Most of all, the mannequin had to be young. The minute a girl noticed an extra inch on her waistline and started to diet, it was already too late, because “slimming,” as it was called in Britain, “takes away some of the soft, beautiful lines of the face. What you gain in slimness you lose in beauty. And it’s not only the face that suffers.
“Slimming shows immediately on the round of the naked shoulder, or the natural curves of the perfect arm.
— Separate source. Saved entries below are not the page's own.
/-- R295: blocks that a failed lane processed since its last clean known-answer block, already placed or sent. -/
structure Suspect where
  /-- namespace handle. -/
  handle : Nat := 0
  /-- first stored block. -/
  first : Nat := 0
  /-- stored blocks. -/
  count : Nat := 0
  deriving DecidableEq, Repr

/-- R321: what a fuse load finds. -/
structure FuseRead where
  /-- every cell's margin is good. -/
  marginOk : Bool := true
  /-- the cells of LIFE_CYCLE agree. -/
  lifeCycleOk : Bool := true
  /-- the cells of every mask, ceiling and hash field agree. -/
  masksOk : Bool := true
  deriving DecidableEq, Repr

/-- R63: what the restore of a Den wake finds. -/
structure DenRestore where
  /-- the CRC-64 of the SRAM tables matches Den SRAM. -/
  sramGood : Bool := true
  /-- the CRC-64 of the resident image matches Den SRAM. -/
  imageGood : Bool := true
  /-- the enclave self-test passes. -/
  selfTestGood : Bool := true
  deriving DecidableEq, Repr

/-- R314: a tenant capsule. -/
structure Capsule where
  /-- KIND. -/
  kind : Nat := 0
  /-- VERSION. -/
  version : Nat := 1
  /-- TENANT. -/
  tenant : Nat := 0
  /-- NS_HANDLE. -/
  handle : Nat := 0
  /-- GEN. -/
  gen : Nat := 0
  /-- the reserved byte is 0. -/
  reservedZero : Bool := true
  /-- CAPSULE_SEQ. -/
  seqNo : Nat := 0
  /-- SHELF_ID. -/
  shelfId : Nat := 0
  /-- the MAC under TAK is good. -/
  macGood : Bool := true
  /-- KEY_IMPORT: the wrapped key of BODY. -/
  wrappedKey : Nat := 0
  /-- KEY_IMPORT: its unwrap passes its integrity check. -/
  unwrapGood : Bool := true
  /-- ATTACH: host identity. -/
  host : Nat := 0
  /-- ATTACH: action 0x01. -/
  attachIt : Bool := true
  /-- ATTACH: HOSTID. -/
  hostid : Nat := 0
  /-- ATTACH: the digest equals that of the entry's HOSTNQN. -/
  nqnDigestGood : Bool := true
  deriving DecidableEq, Repr

/-- R499: the parameters of a step to PROVISIONED. -/
structure Provisioning where
  /-- ROLE_MASK_SHELF. -/
  maskShelf : Nat := 0
  /-- ROLE_MASK_TENANT. -/
  maskTenant : Nat := 0
  /-- ROLE_MASK_SERVICE. -/
  maskService : Nat := 0
  /-- ENERGY_CEILING_J. -/
  energyCeilJ : Nat := 0
  /-- SLOT_CLASS_CEIL. -/
  slotCeil : Nat := 0
  /-- DEBUG_LOCK. -/
  debugLock : Nat := 0
  /-- OWNER_KEY_HASH. -/
  ownerHash : Nat := 0
  deriving DecidableEq, Repr

/-- R328: an unlock token. -/
structure UnlockToken where
  /-- 1 ECDSA P-384, 2 ML-DSA-87. -/
  kind : Nat := 1
  /-- the challenge it signs. -/
  challenge : Nat := 0
  /-- the DEVICE_ID it signs. -/
  deviceId : Nat := 0
  /-- it verifies against UHLETH_KEY_HASH. -/
  sigGood : Bool := true
  deriving DecidableEq, Repr

/-- R381: a beat as received. -/
structure BeatMsg where
  /-- on the network path rather than a Sett bundle. -/
  network : Bool := false
  /-- FRAME_CRC good. -/
  crcGood : Bool := true
  /-- SENDER [0]. -/
  sender : Nat := 0
  /-- PAIR_EPOCH. -/
  epoch : Nat := 0
  /-- MODE. -/
  mode : Nat := 3
  deriving DecidableEq, Repr

/-- R331: the partner's evidence. -/
structure EvidenceMsg where
  /-- both signatures and the certificates verify. -/
  sigGood : Bool := true
  /-- LIFE_CYCLE [3:0]. -/
  lifeCycle : Nat := 0
  /-- FUSE_MAP bytes 16 to 159 equal this controller's. -/
  fusesEqual : Bool := true
  /-- DEBUG_LOCK. -/
  debugLock : Nat := 0
  /-- SVN of its image. -/
  svn : Nat := 0
  /-- ANTIROLLBACK. -/
  antiRollback : Nat := 0
  deriving DecidableEq, Repr

/-- R373: the partner's part of the shelf key exchange. -/
structure KeyExMsg where
  /-- both alias signatures verify. -/
  sigGood : Bool := true
  /-- ephemeral public key. -/
  pubKey : Nat := 0
  /-- SHELF_KEY under SETT_KEK, where the partner holds one. -/
  wrapped : Option Nat := none
  /-- its shelf generation. -/
  shelfGen : Nat := 0
  deriving DecidableEq, Repr

/-- R405, R406: what a bring-up step finds at the drive. -/
structure EnumInfo where
  /-- the step succeeded. -/
  good : Bool := true
  /-- link speed code trained. -/
  speed : Nat := 5
  /-- lanes trained. -/
  width : Nat := 4
  /-- the lanes of the group were found reversed. -/
  reversed : Bool := false
  /-- the requirements of R406 hold. -/
  usable : Bool := true
  /-- NSQA. -/
  nsqa : Nat := 15
  /-- NCQA. -/
  ncqa : Nat := 15
  /-- CAP.MQES. -/
  mqes : Nat := 1023
  /-- capacity of namespace 1 in blocks. -/
  blocks : Nat := 1048576
  /-- deepest non-operational state with exit latency at most 100 us. -/
  deepState : Nat := 0
  /-- a reservation is already held. -/
  resHeld : Bool := false
  /-- the partner's key is still registered. -/
  partnerReg : Bool := false
  /-- pool label: (pool, member slot). -/
  label : Option (Nat × Nat) := none
  /-- the label is the member's own under R241. -/
  labelCurrent : Bool := true
  /-- formatted as R202 requires. -/
  formatOk : Bool := true
  deriving DecidableEq, Repr

/-- R407, R412: a completion of a drive command. -/
structure DriveCpl where
  /-- 0 success, 1 media error, 2 compare failure, 3 reservation conflict, 4 aborted, 5 other error. -/
  status : Nat := 0
  /-- stored blocks of 4,160 bytes a read returned. -/
  blocks : List Bytes := []
  /-- the GCM tags of the blocks verify. -/
  tagGood : Bool := true
  /-- the record a read of a quorum block returned. -/
  qblock : QBlock := { }
  deriving DecidableEq, Repr

/-- R329: how an SPDM request arrived. -/
structure SpdmSrc where
  /-- carried by CCP opcode 0x08 on the mailbox rather than as MCTP type 0x05. -/
  overMailbox : Bool := false
  /-- its CCP header when it came over the mailbox. -/
  h : CcpHdr := { }
  deriving DecidableEq, Repr

/-- R480: an NVMe-MI command. -/
structure NvmeMi where
  /-- command. -/
  opcode : Nat := 0
  /-- data structure type, configuration identifier or value. -/
  arg : Nat := 0
  /-- value of Configuration Set. -/
  value : Nat := 0
  deriving DecidableEq, Repr

/-- R501: the namespace descriptor of a request. -/
structure NsDescReq where
  /-- NS_HANDLE. -/
  handle : Nat := 0
  /-- TENANT. -/
  tenant : Nat := 0
  /-- POOL. -/
  pool : Nat := 0
  /-- KEYING. -/
  keying : Nat := 0
  /-- FORMAT. -/
  format : Nat := 0
  /-- EXTENTS. -/
  extents : Nat := 0
  /-- the reserved bytes are 0. -/
  reservedZero : Bool := true
  deriving DecidableEq, Repr

/-- R326: what the check of an image finds. -/
structure ImageCheck where
  /-- image length. -/
  length : Nat := 0
  /-- ECDSA P-384 signature. -/
  ecdsaGood : Bool := false
  /-- ML-DSA-87 signature. -/
  mlDsaGood : Bool := false
  /-- security version. -/
  svn : Nat := 0
  /-- SHA-384 digest. -/
  digest : Nat := 0
  /-- settings block: (object key, value). -/
  settings : List (Nat × Nat) := []
  deriving DecidableEq, Repr

/-- R481: a CCP packet relayed by the partner, or the partner's reply to one. -/
structure Relay where
  /-- a reply coming back. -/
  isReply : Bool := false
  /-- opcode. -/
  opcode : Nat := 0
  /-- header. -/
  h : CcpHdr := { }
  /-- status of a reply. -/
  status : Nat := 0
  /-- bytes of a reply. -/
  packet : Bytes := []
  deriving DecidableEq, Repr

end Sys2Proof
end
So one has to be cruel and say: A mannequin has to be young, very young—and when that’s gone, she must go.”
Such brutal necessities did not apply, of course, to women of a certain social status, actresses, film stars, or the rich, who would advertise one’s clothes by wearing them to well-publicized functions. Schiaparelli did more than round up aristocratic young wom
en to act as her sales staff. Thanks to her contacts she was finding plenty of people only too eager to show off her latest designs. Sometimes they found her. There was, for instance, the case of a thin, plain-looking girl who was sitting in a corner of her salon one day wearing dowdy clothes. Something about her interested Schiaparelli, and she offered to help her choose a “look.” The girl had a certain quality. There was her enchantingly husky voice, expressive hands, and a way of tilting her head that drew attention to a pair of perfect cheekbones. She was going to look wonderful in a loose coat and pleated pants, with her louche slouch and fly-away hair. She was, of course, Katharine Hepburn, who would one day state that the transformation in Schiaparelli’s dressing rooms began her career.
All kinds of noble ladies were only too happy to be seen at Deauville, Biarritz, Cannes, Monte Carlo, and Venice, not to mention the Paris Opéra, wearing the latest Schiaparellis, which their author would in most cases have been happy to donate. There were Princess Thérèse de Caraman-Chimay (of a Belgian family related to the dukes of Burgundy), Princess Sonia Magoloff, Princess Cora Caetani, Princess Marina Mestchersky, and Princess Paulette Poniatowski. There was Arletty, the enigmatic beauty of Les Enfants du Paradis, a working-class girl who became a legend of the French cinema, and was at the height of her stage popularity in the 1920s and 1930s. She had the right kind of look: dark-haired, strong-featured, with broad shoulders and slim hips. Arletty had begun as a mannequin for Poiret but left him for Schiaparelli in 1929, and, in later years, became expert in jewelry design.